Ya, sudah hampir satu minggu, isu pertambangan nikel di Raja Ampat menjadi sorotan publik kini semua mata tertuju ke Raja Ampat. Bagaimana tidak, salah satu 'surga' alam milik kita diambang kehancuran untuk mencari bijih-bijih nikel yang berada di dalam bumi. Mungkin sebagian besar dari kamu mungkin melewatkan isu penting ini. Untuk itu, CXO Media mencoba menjabarkan kronologi isu tambang nikel di Raja Ampat, Papua.
1. Diungkap Pertama Kali oleh Greenpeace
Sebagai sebuah organisasi yang bergerak d bidang aktivis lingkungan hidup di seluruh dunia, Greenpeace sebenarnya telah menyoroti berbagai isu lingkungan yang ada di Papua. Namun yang menjadi sorotan utama mereka kali ini adalah aktivitas pertambangan nikel yang ada di Raja Ampat yang sudah ditahap mengkhawatirkan.
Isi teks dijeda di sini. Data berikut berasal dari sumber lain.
/-- A jump of a command in progress, and what the engine does when it is signalled as done (R95, R100). -/
theorem SequencerMoves.runs_jump_complete {s : State} {k : Task} (hs : SequencerMoves s k) (hp : s.sq.phase = .idle) :
    ∃ q, q.phase = .idle ∧ Runs s ((jumpTrace s.build k.sel k.distance).map (MicroOp.word s.build))
      (((jump k.sel k.distance s).withSq q).complete k) := by
  obtain ⟨q, hdone, hrun⟩ := hs.runs_jump hp
  have hstep := ((hs.runMicros (jumpTrace s.build k.sel k.distance)).withSq q).step_eq_of_done (run := begin) hdone
  have hall := hrun.trans (Runs.cons_idle hstep (hs.runMicros _).uop (Runs.refl _))
  rw [List.append_nil] at hall
  exact ⟨{ q with phase := .idle }, rfl, hall⟩

/-- The same from a state that a command in progress, idle sequencer registers and a response are put into. -/
theorem runs_task {s : State} (ha : admitted s.build = true) (hu : s.uop = none) (hin : holdsCommand s.inputs = true)
    (k : Task) {q : Sequencer} (hq : q.phase = .idle) (r : Option Response) :
    ∃ q', q'.phase = .idle ∧ Runs { s with task := some k, sq := q, rsp := r }
      ((jumpTrace s.build k.sel k.distance).map (MicroOp.word s.build))
      (State.complete { jump k.sel k.distance s with task := some k, sq := q', rsp := none } k) := by
  obtain ⟨q', hq', hrun⟩ := SequencerMoves.runs_jump_complete (s := { s with task := some k, sq := q, rsp := r })
    ⟨ha, hu, rfl, hin⟩ hq
  rw [jump_setControl] at hrun
  exact ⟨q', hq', hrun⟩

/-- From the start of an accepted command, the micro-operation level comes to the state that the command level gives. -/
def Refines (i : Instr) (a : State) : Prop :=
  ∃ u t q, begin i a = .next u ∧ exec i a = .next t ∧ q.phase = Phase.idle ∧
    Runs u ((commandTrace a i).map (MicroOp.word a.build)) { t with sq := q }

/-- A command that starts no jump is one step at both levels. -/
theorem Refines.of_begin_eq_exec {i : Instr} {a : State} (hi : i.isCommand = true) (hp : a.sq.phase = .idle)
    (hbegin : begin i a = exec i a) (htrace : commandTrace a i = []) : Refines i a := by
  obtain ⟨t, ht, hframe⟩ := exec_command_frame hi a
  refine ⟨t, t, t.sq, hbegin.trans ht, ht, by rw [hframe.sq, hp], ?_⟩
  rw [htrace]
  exact .refl t

section
variable {a : State} (ha : admitted a.build = true) (hu : a.uop = none) (hp : a.sq.phase = .idle)
  (hin : holdsCommand a.inputs = true)
include ha hu hp hin

/-- A command that is one jump and its completion. -/
theorem refines_jump {i : Instr} {k : Task} (hbegin : begin i a = .next { a with task := some k })
    (hexec : exec i a = .next ((jump k.sel k.distance a).complete k))
    (htrace : commandTrace a i = jumpTrace a.build k.sel k.distance)
    (hcomplete : ∀ (s : State) (q : Sequencer),
      State.complete { s with task := some k, sq := q, rsp := none } k = { s.complete k with sq := q }) :
    Refines i a := by
  obtain ⟨q, hq, hrun⟩ := runs_task ha hu hin k hp a.rsp
  refine ⟨_, _, q, hbegin, hexec, hq, ?_⟩
  rw [htrace, ← hcomplete]
  exact hrun

theorem refines_skip (n : Operand) : Refines (.skip n) a := by
  cases hready : a.ready with
  | false =>
    refine .of_begin_eq_exec rfl hp ?_ (by simp [commandTrace, hready])
    simp [begin, beginSkip, exec_skip_notReady n hready, hready]
  | true =>
    exact refines_jump ha hu hp hin (k := .skip n) (if_pos hready) (exec_skip n hready) (if_pos hready)
      fun _ _ => rfl

theorem refines_skipsub (n : Operand) : Refines (.skipsub n) a := by
  cases hready : a.ready with
  | false =>
    refine .of_begin_eq_exec rfl hp ?_ (by simp [commandTrace, hready])
    simp [begin, beginSkipsub, exec_skipsub_notReady n hready, hready]
  | true =>
    exact refines_jump ha hu hp hin (k := .skipsub n) (if_pos hready) (exec_skipsub n hready) (if_pos hready)
      fun _ _ => rfl

/-- INIT runs its subsequence jump, then its offset jump (R111). -/
theorem refines_init (seed subsequence offset : Operand) : Refines (.init seed subsequence offset) a := by
  obtain ⟨q, hq, hsub⟩ := runs_task (s := a.seedExpand seed) ha hu hin (.initSub subsequence offset) hp a.rsp
  obtain ⟨q', hq', hoff⟩ := runs_task (s := jump .sub subsequence (a.seedExpand seed)) (by rwa [jump_build])
    (by rwa [jump_uop]) (by rwa [jump_inputs]) (.initOff offset) hq none
  have hbuild : (jump .sub subsequence (a.seedExpand seed)).build = a.build := jump_build ..
  refine ⟨_, _, q', rfl, exec_init .., hq', ?_⟩
  have hwords := congrArg (fun c => (jumpTrace c .step offset).map (MicroOp.word c)) hbuild
  rw [commandTrace, List.map_append, ← hwords]
  exact hsub.trans hoff

theorem refines {i : Instr} (hi : i.isCommand = true) : Refines i a := by
  cases i with
  | init seed subsequence offset => exact refines_init ha hu hp hin seed subsequence offset
  | skip n => exact refines_skip ha hu hp hin n
  | skipsub n => exact refines_skipsub ha hu hp hin n
  | _ => exact .of_begin_eq_exec hi hp rfl rfl

end

/-- What a command issues depends on the build and on `ready` only. -/
theorem commandTrace_accept (i : Instr) (s : State) (w : BitVec 196) (img : BitVec 352) (rest : List PortInput) :
    commandTrace (s.accept w img rest) i = commandTrace s i := by
  cases i <;> rfl

/-- Settles O41: the first step accepts the command, and the rest of the run refines it. -/
theorem microLevelRefinesCommandLevel : Obligations.MicroLevelRefinesCommandLevel := by
  intro s w img rest ha hu hk hp hin hrest
  have hi := decodeCommand_isCommand w
  obtain ⟨u, t, q, hbegin, hexec, hq, n, hrun, htrace⟩ :=
    refines (a := s.accept w img rest) ha hu hp hrest hi
  have hmicro : microStep s = .next u := (stepWith_command ha hu hk hin).trans hbegin
  obtain ⟨r, hr⟩ := (commandFrame_of_exec hi hexec).rsp
  refine ⟨t, n + 1, q, (stepWith_command ha hu hk hin).trans hexec, by rw [hr]; rfl, Nat.succ_pos n, ?_, hq, ?_⟩
  · rw [microRun_succ hmicro, hrun]
  · rw [microTrace_succ hmicro, hu, htrace, commandTrace_accept, ← map_word_eq_map_encode]
    rfl

end Sys2Proof.Machine
end
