/-! ### Encoding -/

/-- Decode and encode agree (30_encoding R90 to R101): every instruction, with every operand at every value, decodes
back from its opcode and from that opcode's bytes as memory holds them. -/
def Obligations.DecodeEncodeRoundTrip : Prop :=
  ∀ i : Instr, decode (encode i) = .instr i ∧ decodeBytes (opcodeBytes (encode i)) = .instr i

/-- R102 with R104: a word that a row of the opcode map selects decodes to an instruction of exactly that encoding and
of a row that selects it; every other word is an unknown opcode carrying itself. -/
def Obligations.DecodeAgreesWithOpcodeMap : Prop :=
  ∀ op : Word,
    (Opcode.legal op = true → ∃ i, decode op = .instr i ∧ encode i = op ∧ i.row.selects op = true) ∧
    (Opcode.legal op = false → decode op = .unknownOpcode op)

/-- R104: at most one row of the opcode map matches each opcode. -/
def Obligations.OpcodeRowsDisjoint : Prop :=
  ∀ (op : Word) (r q : OpcodeRow), r ∈ opcodeMap → q ∈ opcodeMap → r.selects op = true → q.selects op = true → r = q

/-- Seven words written out from the formats of R92 and the map of R104, at least one of each format, decode to what they
stand for, and 0x5001 to an unknown opcode (R96). -/
def Obligations.SpecWordsDecode : Prop :=
  decode 0x00E0 = .instr .cls ∧ decode 0x00EE = .instr .ret ∧ decode 0x2ABC = .instr (.call 0xABC) ∧
  decode 0x3A7B = .instr (.seByte 0xA 0x7B) ∧ decode 0x81F6 = .instr (.shr 0x1 0xF) ∧
  decode 0xD125 = .instr (.drw 0x1 0x2 0x5) ∧ decode 0xFA33 = .instr (.ldB 0xA) ∧ decode 0x5001 = .unknownOpcode 0x5001

/-! ### The step cycle -/

/-- R120, R122, R124: a step that fetches an opcode decoding to `i` is `exec i` on the state with both per-step outputs
cleared, followed by stage 5, which an error or a suspension skips (R128, R133). -/
def Obligations.StepRunsDecodedInstruction : Prop :=
  ∀ (s : State) (i : Instr), s.Ready → s.Fetchable → decode s.opcodeAtPc = .instr i →
    step s = match exec i s.cleared with
      | .next t => .next (if t.halted = true ∨ t.waiting = true then t else
          { t with dt := if t.dt = 0 then 0 else t.dt - 1, st := if t.st = 0 then 0 else t.st - 1,
                   soundActive := decide (t.st ≠ 0) })
      | .fault r => .fault r
      | .refused r => .refused r

/-- R121: the fetch delivers the two bytes at pc, which decode with the first in bits 15..8, or the step raises
`AddressFault` with the lowest address outside memory and leaves everything else, the outputs too, as it was. -/
def Obligations.FetchReadsOrFaults : Prop :=
  ∀ s : State, s.Ready →
    (s.pc.toNat + 1 ≤ 0xFFF → s.fetch = .ok [s.readByte s.pc.toNat, s.readByte (s.pc.toNat + 1)] ∧
      decodeBytes [s.readByte s.pc.toNat, s.readByte (s.pc.toNat + 1)] = decode s.opcodeAtPc) ∧
    (0xFFF < s.pc.toNat + 1 → step s = .next (s.latched 6 (if 0xFFF < s.pc.toNat then s.pc else 0x1000)))

/-- R123, R372: an opcode no row selects raises `UnknownOpcode` with the full opcode, the outputs being cleared. -/
def Obligations.UnknownOpcodeLatches : Prop :=
  ∀ s : State, s.Ready → s.Fetchable → Opcode.legal s.opcodeAtPc = false →
    step s = .next (s.cleared.latched 1 s.opcodeAtPc)

/-- R134: a step of a halted core does nothing and completes with `Halted`. -/
def Obligations.HaltedStepDoesNothing : Prop :=
  ∀ s : State, s.halted = true → step s = .next s ∧ stepResult s s = .halted

/-- R342, with R341 and R343: a suspended step completes at the first sampling that finds a key, with the lowest pressed
key, and counts the timers down. (That a sampling without a key is a step that changes nothing is the model's, log
entry 8.) -/
def Obligations.WaitingStepSamplesKeypad : Prop :=
  ∀ (s : State), s.halted = false → s.waiting = true →
    ((∀ k, k < 16 → s.keypad.getLsbD k = false) → step s = .next s) ∧
    (∀ k, k < 16 → s.keypad.getLsbD k = true → (∀ j, j < k → s.keypad.getLsbD j = false) →
      ∃ t, step s = .next t ∧ (t.reg s.waitReg).toNat = k ∧ t.waiting = false ∧ t.pc = s.pc + 2 ∧
        t.dt.toNat = s.dt.toNat - 1 ∧ t.st.toNat = s.st.toNat - 1 ∧ t.soundActive = decide (s.st ≠ 0) ∧
        s.KeepsRegs t [s.waitReg] ∧ s.KeepsMemory t ∧
        { t with v := s.v, pc := s.pc, waiting := true, dt := s.dt, st := s.st, soundActive := s.soundActive } = s)
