/-! ### State.setReg -/

@[simp] theorem State.setReg_v (x : Nibble) (b : Byte) : (s.setReg x b).v = s.v.set x.toNat b := rfl
@[simp] theorem State.setReg_i (x : Nibble) (b : Byte) : (s.setReg x b).i = s.i := rfl
@[simp] theorem State.setReg_pc (x : Nibble) (b : Byte) : (s.setReg x b).pc = s.pc := rfl
@[simp] theorem State.setReg_sp (x : Nibble) (b : Byte) : (s.setReg x b).sp = s.sp := rfl
@[simp] theorem State.setReg_stack (x : Nibble) (b : Byte) : (s.setReg x b).stack = s.stack := rfl
@[simp] theorem State.setReg_dt (x : Nibble) (b : Byte) : (s.setReg x b).dt = s.dt := rfl
@[simp] theorem State.setReg_st (x : Nibble) (b : Byte) : (s.setReg x b).st = s.st := rfl
@[simp] theorem State.setReg_fb (x : Nibble) (b : Byte) : (s.setReg x b).fb = s.fb := rfl
@[simp] theorem State.setReg_mem (x : Nibble) (b : Byte) : (s.setReg x b).mem = s.mem := rfl
@[simp] theorem State.setReg_redraw (x : Nibble) (b : Byte) : (s.setReg x b).redraw = s.redraw := rfl
@[simp] theorem State.setReg_soundActive (x : Nibble) (b : Byte) : (s.setReg x b).soundActive = s.soundActive := rfl
@[simp] theorem State.setReg_waiting (x : Nibble) (b : Byte) : (s.setReg x b).waiting = s.waiting := rfl
@[simp] theorem State.setReg_waitReg (x : Nibble) (b : Byte) : (s.setReg x b).waitReg = s.waitReg := rfl
@[simp] theorem State.setReg_halted (x : Nibble) (b : Byte) : (s.setReg x b).halted = s.halted := rfl
@[simp] theorem State.setReg_errCode (x : Nibble) (b : Byte) : (s.setReg x b).errCode = s.errCode := rfl
@[simp] theorem State.setReg_errValue (x : Nibble) (b : Byte) : (s.setReg x b).errValue = s.errValue := rfl
@[simp] theorem State.setReg_errPc (x : Nibble) (b : Byte) : (s.setReg x b).errPc = s.errPc := rfl
@[simp] theorem State.setReg_keypad (x : Nibble) (b : Byte) : (s.setReg x b).keypad = s.keypad := rfl
@[simp] theorem State.setReg_rnd (x : Nibble) (b : Byte) : (s.setReg x b).rnd = s.rnd := rfl
@[simp] theorem State.setReg_draws (x : Nibble) (b : Byte) : (s.setReg x b).draws = s.draws := rfl
@[simp] theorem State.setReg_params (x : Nibble) (b : Byte) : (s.setReg x b).params = s.params := rfl

/-! ### State.setVF -/

@[simp] theorem State.setVF_v (b : Byte) : (s.setVF b).v = s.v.set 15 b := rfl
@[simp] theorem State.setVF_i (b : Byte) : (s.setVF b).i = s.i := rfl
@[simp] theorem State.setVF_pc (b : Byte) : (s.setVF b).pc = s.pc := rfl
@[simp] theorem State.setVF_sp (b : Byte) : (s.setVF b).sp = s.sp := rfl
@[simp] theorem State.setVF_stack (b : Byte) : (s.setVF b).stack = s.stack := rfl
@[simp] theorem State.setVF_dt (b : Byte) : (s.setVF b).dt = s.dt := rfl
@[simp] theorem State.setVF_st (b : Byte) : (s.setVF b).st = s.st := rfl
@[simp] theorem State.setVF_fb (b : Byte) : (s.setVF b).fb = s.fb := rfl
@[simp] theorem State.setVF_mem (b : Byte) : (s.setVF b).mem = s.mem := rfl
@[simp] theorem State.setVF_redraw (b : Byte) : (s.setVF b).redraw = s.redraw := rfl
@[simp] theorem State.setVF_soundActive (b : Byte) : (s.setVF b).soundActive = s.soundActive := rfl
@[simp] theorem State.setVF_waiting (b : Byte) : (s.setVF b).waiting = s.waiting := rfl
@[simp] theorem State.setVF_waitReg (b : Byte) : (s.setVF b).waitReg = s.waitReg := rfl
@[simp] theorem State.setVF_halted (b : Byte) : (s.setVF b).halted = s.halted := rfl
@[simp] theorem State.setVF_errCode (b : Byte) : (s.setVF b).errCode = s.errCode := rfl
@[simp] theorem State.setVF_errValue (b : Byte) : (s.setVF b).errValue = s.errValue := rfl
@[simp] theorem State.setVF_errPc (b : Byte) : (s.setVF b).errPc = s.errPc := rfl
@[simp] theorem State.setVF_keypad (b : Byte) : (s.setVF b).keypad = s.keypad := rfl
@[simp] theorem State.setVF_rnd (b : Byte) : (s.setVF b).rnd = s.rnd := rfl
@[simp] theorem State.setVF_draws (b : Byte) : (s.setVF b).draws = s.draws := rfl
@[simp] theorem State.setVF_params (b : Byte) : (s.setVF b).params = s.params := rfl

/-! ### State.writeByte -/

@[simp] theorem State.writeByte_v (a : Nat) (b : Byte) : (s.writeByte a b).v = s.v := rfl
@[simp] theorem State.writeByte_i (a : Nat) (b : Byte) : (s.writeByte a b).i = s.i := rfl
@[simp] theorem State.writeByte_pc (a : Nat) (b : Byte) : (s.writeByte a b).pc = s.pc := rfl
@[simp] theorem State.writeByte_sp (a : Nat) (b : Byte) : (s.writeByte a b).sp = s.sp := rfl
@[simp] theorem State.writeByte_stack (a : Nat) (b : Byte) : (s.writeByte a b).stack = s.stack := rfl
@[simp] theorem State.writeByte_dt (a : Nat) (b : Byte) : (s.writeByte a b).dt = s.dt := rfl
@[simp] theorem State.writeByte_st (a : Nat) (b : Byte) : (s.writeByte a b).st = s.st := rfl
@[simp] theorem State.writeByte_fb (a : Nat) (b : Byte) : (s.writeByte a b).fb = s.fb := rfl
@[simp] theorem State.writeByte_mem (a : Nat) (b : Byte) : (s.writeByte a b).mem = Memory.write s.params.font s.mem a b := rfl
@[simp] theorem State.writeByte_redraw (a : Nat) (b : Byte) : (s.writeByte a b).redraw = s.redraw := rfl
@[simp] theorem State.writeByte_soundActive (a : Nat) (b : Byte) : (s.writeByte a b).soundActive = s.soundActive := rfl
@[simp] theorem State.writeByte_waiting (a : Nat) (b : Byte) : (s.writeByte a b).waiting = s.waiting := rfl
@[simp] theorem State.writeByte_waitReg (a : Nat) (b : Byte) : (s.writeByte a b).waitReg = s.waitReg := rfl
@[simp] theorem State.writeByte_halted (a : Nat) (b : Byte) : (s.writeByte a b).halted = s.halted := rfl
@[simp] theorem State.writeByte_errCode (a : Nat) (b : Byte) : (s.writeByte a b).errCode = s.errCode := rfl
@[simp] theorem State.writeByte_errValue (a : Nat) (b : Byte) : (s.writeByte a b).errValue = s.errValue := rfl
@[simp] theorem State.writeByte_errPc (a : Nat) (b : Byte) : (s.writeByte a b).errPc = s.errPc := rfl
@[simp] theorem State.writeByte_keypad (a : Nat) (b : Byte) : (s.writeByte a b).keypad = s.keypad := rfl
@[simp] theorem State.writeByte_rnd (a : Nat) (b : Byte) : (s.writeByte a b).rnd = s.rnd := rfl
@[simp] theorem State.writeByte_draws (a : Nat) (b : Byte) : (s.writeByte a b).draws = s.draws := rfl
@[simp] theorem State.writeByte_params (a : Nat) (b : Byte) : (s.writeByte a b).params = s.params := rfl
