-- ==== Sys2Proof/Tests/Slice0.lean ====
section
/-! SUPPORT. Tests and witnesses. Expected results come from the spec: the encodings of 30_encoding R92 and R104 and the
vectors of 95_test_vectors, whose ids the comments give. A `witness_` theorem shows a concrete state and operands that meet
the hypotheses of the statement it is named after, at the boundary of each clause. -/

set_option maxRecDepth 8000

namespace Sys2Proof.Tests

open Sys2Proof Sys2Proof.Machine

/-! ### Helpers -/

/-- The state after reset about to fetch the opcode `w` at 0x200. -/
def placed (w : Nat) : State := State.reset.withFetchWord 16 w

/-- The state after one step; every step answers one. -/
def after (s : State) : State :=
  match step s with
  | .next t => t
  | .fault _ => s
  | .refused _ => s

/-- The state after executing `i`; every instruction answers one. -/
def did (i : Instr) (s : State) : State :=
  match exec i s with
  | .next t => t
  | .fault _ => s
  | .refused _ => s

/-- Index register set. -/
def withI (s : State) (i : Word) : State := { s with i := i }

/-- `sp` set to `n` calls from address `a`. -/
def withCalls (s : State) (n : Fin 17) (a : Word) : State := { s with sp := n, stack := Vector.replicate 16 a }

/-- A state halted by the illegal opcode at 0x200. -/
def dead : State := after (placed 0x5001)

/-- A state suspended in F30A at 0x200. -/
def held : State := after { placed 0xF30A with dt := 5, st := 2 }

/-! ### Ill-formed words, one for each check (R95 to R99) -/

/-- R95 (ST6): 0x01E0 is no 00E0. -/
theorem test_illegal_group0 : Opcode.legal 0x01E0 = false ∧ decode 0x01E0 = .unknownOpcode 0x01E0 := by decide
/-- R96 (S12, CF10). -/
theorem test_illegal_group5 : Opcode.legal 0x5001 = false ∧ decode 0x5121 = .unknownOpcode 0x5121 := by decide
/-- R97 (ST8) and the hole at 0xF. -/
theorem test_illegal_group8 : Opcode.legal 0x8128 = false ∧ decode 0x812F = .unknownOpcode 0x812F := by decide
/-- R96 (CF12). -/
theorem test_illegal_group9 : Opcode.legal 0x9121 = false ∧ decode 0x9121 = .unknownOpcode 0x9121 := by decide
/-- R98 (ST9). -/
theorem test_illegal_groupE : Opcode.legal 0xE59F = false ∧ decode 0xE59F = .unknownOpcode 0xE59F := by decide
/-- R99. -/
theorem test_illegal_groupF : Opcode.legal 0xFFFF = false ∧ decode 0xF133 = .instr (.ldB 1) := by decide
/-- R90: two bytes make an opcode, fewer do not, and a third belongs to the next. -/
theorem test_two_bytes : decodeBytes [0x60] = .truncated ∧ decodeBytes [0x60, 0x05, 0xFF] = .instr (.ldByte 0 5) := by
  decide
/-- The smallest and largest operands stay apart from their neighbours' rows. -/
theorem test_wellFormed : (Instr.jp 0xFFF).WellFormed = true ∧ (Instr.call 0x000).WellFormed = true := by decide

/-! ### Decoding, a word of each row written out from its encoding (R92, R104) -/

theorem test_decode_display : decode 0x00E0 = .instr .cls ∧ decode 0xD12F = .instr (.drw 0x1 0x2 0xF) := by decide
theorem test_decode_flow :
    decode 0x00EE = .instr .ret ∧ decode 0x1ABC = .instr (.jp 0xABC) ∧ decode 0x2ABC = .instr (.call 0xABC) ∧
    decode 0xBABC = .instr (.jpV0 0xABC) := by decide
theorem test_decode_skips :
    decode 0x3A7B = .instr (.seByte 0xA 0x7B) ∧ decode 0x4A7B = .instr (.sneByte 0xA 0x7B) ∧
    decode 0x5AB0 = .instr (.seReg 0xA 0xB) ∧ decode 0x9AB0 = .instr (.sneReg 0xA 0xB) := by decide
theorem test_decode_loads :
    decode 0x6A7B = .instr (.ldByte 0xA 0x7B) ∧ decode 0x7A7B = .instr (.addByte 0xA 0x7B) ∧
    decode 0x8AB0 = .instr (.ldReg 0xA 0xB) ∧ decode 0xCA7B = .instr (.rnd 0xA 0x7B) := by decide
theorem test_decode_bitwise :
    decode 0x8AB1 = .instr (.orReg 0xA 0xB) ∧ decode 0x8AB2 = .instr (.andReg 0xA 0xB) ∧
    decode 0x8AB3 = .instr (.xorReg 0xA 0xB) := by decide
theorem test_decode_arithmetic :
    decode 0x8AB4 = .instr (.addReg 0xA 0xB) ∧ decode 0x8AB5 = .instr (.subReg 0xA 0xB) ∧
    decode 0x8AB6 = .instr (.shr 0xA 0xB) ∧ decode 0x8AB7 = .instr (.subnReg 0xA 0xB) ∧
    decode 0x8ABE = .instr (.shl 0xA 0xB) := by decide
theorem test_decode_index :
    decode 0xAABC = .instr (.ldI 0xABC) ∧ decode 0xFA1E = .instr (.addI 0xA) ∧ decode 0xFA29 = .instr (.ldF 0xA) := by
  decide
theorem test_decode_memory :
    decode 0xFA33 = .instr (.ldB 0xA) ∧ decode 0xFA55 = .instr (.stRegs 0xA) ∧ decode 0xFA65 = .instr (.ldRegs 0xA) := by
  decide
theorem test_decode_keypad :
    decode 0xEA9E = .instr (.skp 0xA) ∧ decode 0xEAA1 = .instr (.sknp 0xA) ∧ decode 0xFA0A = .instr (.ldVxK 0xA) := by
  decide
theorem test_decode_timers :
    decode 0xFA07 = .instr (.ldVxDt 0xA) ∧ decode 0xFA15 = .instr (.ldDtVx 0xA) ∧ decode 0xFA18 = .instr (.ldStVx 0xA) := by
  decide
/-- The host's numbering: bit 0 is the opcode's least significant bit. -/
theorem test_table_word : decodeTableWord 16 0xD125 = some (.drw 1 2 5) ∧ decodeTableWord 16 0x8129 = none := by decide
Isu ini pertama kali dikumandangkan dalam dalam sebuah acara Indonesia Critical Minerals yang dilaksanakan pada Selasa (3/6). Saat itu, Wakil Menteri Luar Negeri, Arief Havas Oegroseno sedang memaparkan materinya. Namun tiba-tiba sekelompok orang yang mengaku warga Raja Ampat dan aktivis Greenpeace membawa slogan "Save Raja Ampat" sambil meneriakkan "Papua Bukan Tanah Kosong' berkali-kali.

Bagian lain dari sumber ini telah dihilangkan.